[Task item]: Only lines containing the word "field" belong in the answer; copy each one from the records.

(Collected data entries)
/-! ## loadSpan and setLogic: every field but the registers -/

@[simp] theorem State.loadSpan_config (s : State) (x y : Reg) (bs : List Byte) : (s.loadSpan x y bs).config = s.config :=
  State.setRegs_config s _
@[simp] theorem State.setLogic_config (s : State) (x : Reg) (b : Byte) : (s.setLogic x b).config = s.config := by
  unfold State.setLogic; split <;> rfl
@[simp] theorem State.loadSpan_i (s : State) (x y : Reg) (bs : List Byte) : (s.loadSpan x y bs).i = s.i :=
  State.setRegs_i s _
@[simp] theorem State.setLogic_i (s : State) (x : Reg) (b : Byte) : (s.setLogic x b).i = s.i := by
  unfold State.setLogic; split <;> rfl
@[simp] theorem State.loadSpan_pc (s : State) (x y : Reg) (bs : List Byte) : (s.loadSpan x y bs).pc = s.pc :=
  State.setRegs_pc s _
@[simp] theorem State.setLogic_pc (s : State) (x : Reg) (b : Byte) : (s.setLogic x b).pc = s.pc := by
  unfold State.setLogic; split <;> rfl
@[simp] theorem State.loadSpan_sp (s : State) (x y : Reg) (bs : List Byte) : (s.loadSpan x y bs).sp = s.sp :=
  State.setRegs_sp s _
@[simp] theorem State.setLogic_sp (s : State) (x : Reg) (b : Byte) : (s.setLogic x b).sp = s.sp := by
  unfold State.setLogic; split <;> rfl
@[simp] theorem State.loadSpan_stack (s : State) (x y : Reg) (bs : List Byte) : (s.loadSpan x y bs).stack = s.stack :=
  State.setRegs_stack s _
@[simp] theorem State.setLogic_stack (s : State) (x : Reg) (b : Byte) : (s.setLogic x b).stack = s.stack := by
  unfold State.setLogic; split <;> rfl
@[simp] theorem State.loadSpan_mem (s : State) (x y : Reg) (bs : List Byte) : (s.loadSpan x y bs).mem = s.mem :=
  State.setRegs_mem s _
@[simp] theorem State.setLogic_mem (s : State) (x : Reg) (b : Byte) : (s.setLogic x b).mem = s.mem := by
  unfold State.setLogic; split <;> rfl
@[simp] theorem State.loadSpan_dt (s : State) (x y : Reg) (bs : List Byte) : (s.loadSpan x y bs).dt = s.dt :=
  State.setRegs_dt s _
@[simp] theorem State.setLogic_dt (s : State) (x : Reg) (b : Byte) : (s.setLogic x b).dt = s.dt := by
  unfold State.setLogic; split <;> rfl
@[simp] theorem State.loadSpan_st (s : State) (x y : Reg) (bs : List Byte) : (s.loadSpan x y bs).st = s.st :=
  State.setRegs_st s _
@[simp] theorem State.setLogic_st (s : State) (x : Reg) (b : Byte) : (s.setLogic x b).st = s.st := by
  unfold State.setLogic; split <;> rfl
@[simp] theorem State.loadSpan_planes (s : State) (x y : Reg) (bs : List Byte) : (s.loadSpan x y bs).planes = s.planes :=
  State.setRegs_planes s _
@[simp] theorem State.setLogic_planes (s : State) (x : Reg) (b : Byte) : (s.setLogic x b).planes = s.planes := by
  unfold State.setLogic; split <;> rfl
@[simp] theorem State.loadSpan_hires (s : State) (x y : Reg) (bs : List Byte) : (s.loadSpan x y bs).hires = s.hires :=
  State.setRegs_hires s _
@[simp] theorem State.setLogic_hires (s : State) (x : Reg) (b : Byte) : (s.setLogic x b).hires = s.hires := by
  unfold State.setLogic; split <;> rfl
@[simp] theorem State.loadSpan_planeMask (s : State) (x y : Reg) (bs : List Byte) : (s.loadSpan x y bs).planeMask = s.planeMask :=
  State.setRegs_planeMask s _
@[simp] theorem State.setLogic_planeMask (s : State) (x : Reg) (b : Byte) : (s.setLogic x b).planeMask = s.planeMask := by
  unfold State.setLogic; split <;> rfl
@[simp] theorem State.loadSpan_pattern (s : State) (x y : Reg) (bs : List Byte) : (s.loadSpan x y bs).pattern = s.pattern :=
  State.setRegs_pattern s _
@[simp] theorem State.setLogic_pattern (s : State) (x : Reg) (b : Byte) : (s.setLogic x b).pattern = s.pattern := by
  unfold State.setLogic; split <;> rfl
@[simp] theorem State.loadSpan_pitch (s : State) (x y : Reg) (bs : List Byte) : (s.loadSpan x y bs).pitch = s.pitch :=
  State.setRegs_pitch s _
@[simp] theorem State.setLogic_pitch (s : State) (x : Reg) (b : Byte) : (s.setLogic x b).pitch = s.pitch := by
  unfold State.setLogic; split <;> rfl
@[simp] theorem State.loadSpan_keys (s : State) (x y : Reg) (bs : List Byte) : (s.loadSpan x y bs).keys = s.keys :=
  State.setRegs_keys s _
@[simp] theorem State.setLogic_keys (s : State) (x : Reg) (b : Byte) : (s.setLogic x b).keys = s.keys := by
  unfold State.setLogic; split <;> rfl
@[simp] theorem State.loadSpan_keysPrev (s : State) (x y : Reg) (bs : List Byte) : (s.loadSpan x y bs).keysPrev = s.keysPrev :=
  State.setRegs_keysPrev s _
@[simp] theorem State.setLogic_keysPrev (s : State) (x : Reg) (b : Byte) : (s.setLogic x b).keysPrev = s.keysPrev := by
  unfold State.setLogic; split <;> rfl
@[simp] theorem State.loadSpan_waitReg (s : State) (x y : Reg) (bs : List Byte) : (s.loadSpan x y bs).waitReg = s.waitReg :=
  State.setRegs_waitReg s _
@[simp] theorem State.setLogic_waitReg (s : State) (x : Reg) (b : Byte) : (s.setLogic x b).waitReg = s.waitReg := by
  unfold State.setLogic; split <;> rfl
@[simp] theorem State.loadSpan_rng (s : State) (x y : Reg) (bs : List Byte) : (s.loadSpan x y bs).rng = s.rng :=
  State.setRegs_rng s _
@[simp] theorem State.setLogic_rng (s : State) (x : Reg) (b : Byte) : (s.setLogic x b).rng = s.rng := by
  unfold State.setLogic; split <;> rfl
@[simp] theorem State.loadSpan_flags (s : State) (x y : Reg) (bs : List Byte) : (s.loadSpan x y bs).flags = s.flags :=
  State.setRegs_flags s _
@[simp] theorem State.setLogic_flags (s : State) (x : Reg) (b : Byte) : (s.setLogic x b).flags = s.flags := by
  unfold State.setLogic; split <;> rfl
@[simp] theorem State.loadSpan_dwStall (s : State) (x y : Reg) (bs : List Byte) : (s.loadSpan x y bs).dwStall = s.dwStall :=
  State.setRegs_dwStall s _
@[simp] theorem State.setLogic_dwStall (s : State) (x : Reg) (b : Byte) : (s.setLogic x b).dwStall = s.dwStall := by
  unfold State.setLogic; split <;> rfl
@[simp] theorem State.loadSpan_lastUnknown (s : State) (x y : Reg) (bs : List Byte) : (s.loadSpan x y bs).lastUnknown = s.lastUnknown :=
  State.setRegs_lastUnknown s _
@[simp] theorem State.setLogic_lastUnknown (s : State) (x : Reg) (b : Byte) : (s.setLogic x b).lastUnknown = s.lastUnknown := by
  unfold State.setLogic; split <;> rfl

/-! ## afterFault: every field but LAST_UNKNOWN -/

@[simp] theorem State.afterFault_config (s : State) (r : Fault) : (s.afterFault r).config = s.config := by
  cases r <;> rfl
@[simp] theorem State.afterFault_v (s : State) (r : Fault) : (s.afterFault r).v = s.v := by
  cases r <;> rfl
@[simp] theorem State.afterFault_i (s : State) (r : Fault) : (s.afterFault r).i = s.i := by
  cases r <;> rfl
@[simp] theorem State.afterFault_pc (s : State) (r : Fault) : (s.afterFault r).pc = s.pc := by
  cases r <;> rfl
@[simp] theorem State.afterFault_sp (s : State) (r : Fault) : (s.afterFault r).sp = s.sp := by
  cases r <;> rfl
@[simp] theorem State.afterFault_stack (s : State) (r : Fault) : (s.afterFault r).stack = s.stack := by
  cases r <;> rfl
@[simp] theorem State.afterFault_mem (s : State) (r : Fault) : (s.afterFault r).mem = s.mem := by
  cases r <;> rfl
@[simp] theorem State.afterFault_dt (s : State) (r : Fault) : (s.afterFault r).dt = s.dt := by
  cases r <;> rfl
@[simp] theorem State.afterFault_st (s : State) (r : Fault) : (s.afterFault r).st = s.st := by
  cases r <;> rfl
@[simp] theorem State.afterFault_planes (s : State) (r : Fault) : (s.afterFault r).planes = s.planes := by
  cases r <;> rfl
@[simp] theorem State.afterFault_hires (s : State) (r : Fault) : (s.afterFault r).hires = s.hires := by
  cases r <;> rfl
@[simp] theorem State.afterFault_planeMask (s : State) (r : Fault) : (s.afterFault r).planeMask = s.planeMask := by
  cases r <;> rfl
@[simp] theorem State.afterFault_pattern (s : State) (r : Fault) : (s.afterFault r).pattern = s.pattern := by
  cases r <;> rfl
@[simp] theorem State.afterFault_pitch (s : State) (r : Fault) : (s.afterFault r).pitch = s.pitch := by
  cases r <;> rfl
@[simp] theorem State.afterFault_keys (s : State) (r : Fault) : (s.afterFault r).keys = s.keys := by
  cases r <;> rfl
@[simp] theorem State.afterFault_keysPrev (s : State) (r : Fault) : (s.afterFault r).keysPrev = s.keysPrev := by
  cases r <;> rfl
@[simp] theorem State.afterFault_waitReg (s : State) (r : Fault) : (s.afterFault r).waitReg = s.waitReg := by
  cases r <;> rfl
@[simp] theorem State.afterFault_rng (s : State) (r : Fault) : (s.afterFault r).rng = s.rng := by
  cases r <;> rfl
@[simp] theorem State.afterFault_flags (s : State) (r : Fault) : (s.afterFault r).flags = s.flags := by
  cases r <;> rfl
@[simp] theorem State.afterFault_dwStall (s : State) (r : Fault) : (s.afterFault r).dwStall = s.dwStall := by
  cases r <;> rfl

end Sys2Proof.Machine
end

[Written response]:
/-! ## loadSpan and setLogic: every field but the registers -/
/-! ## afterFault: every field but LAST_UNKNOWN -/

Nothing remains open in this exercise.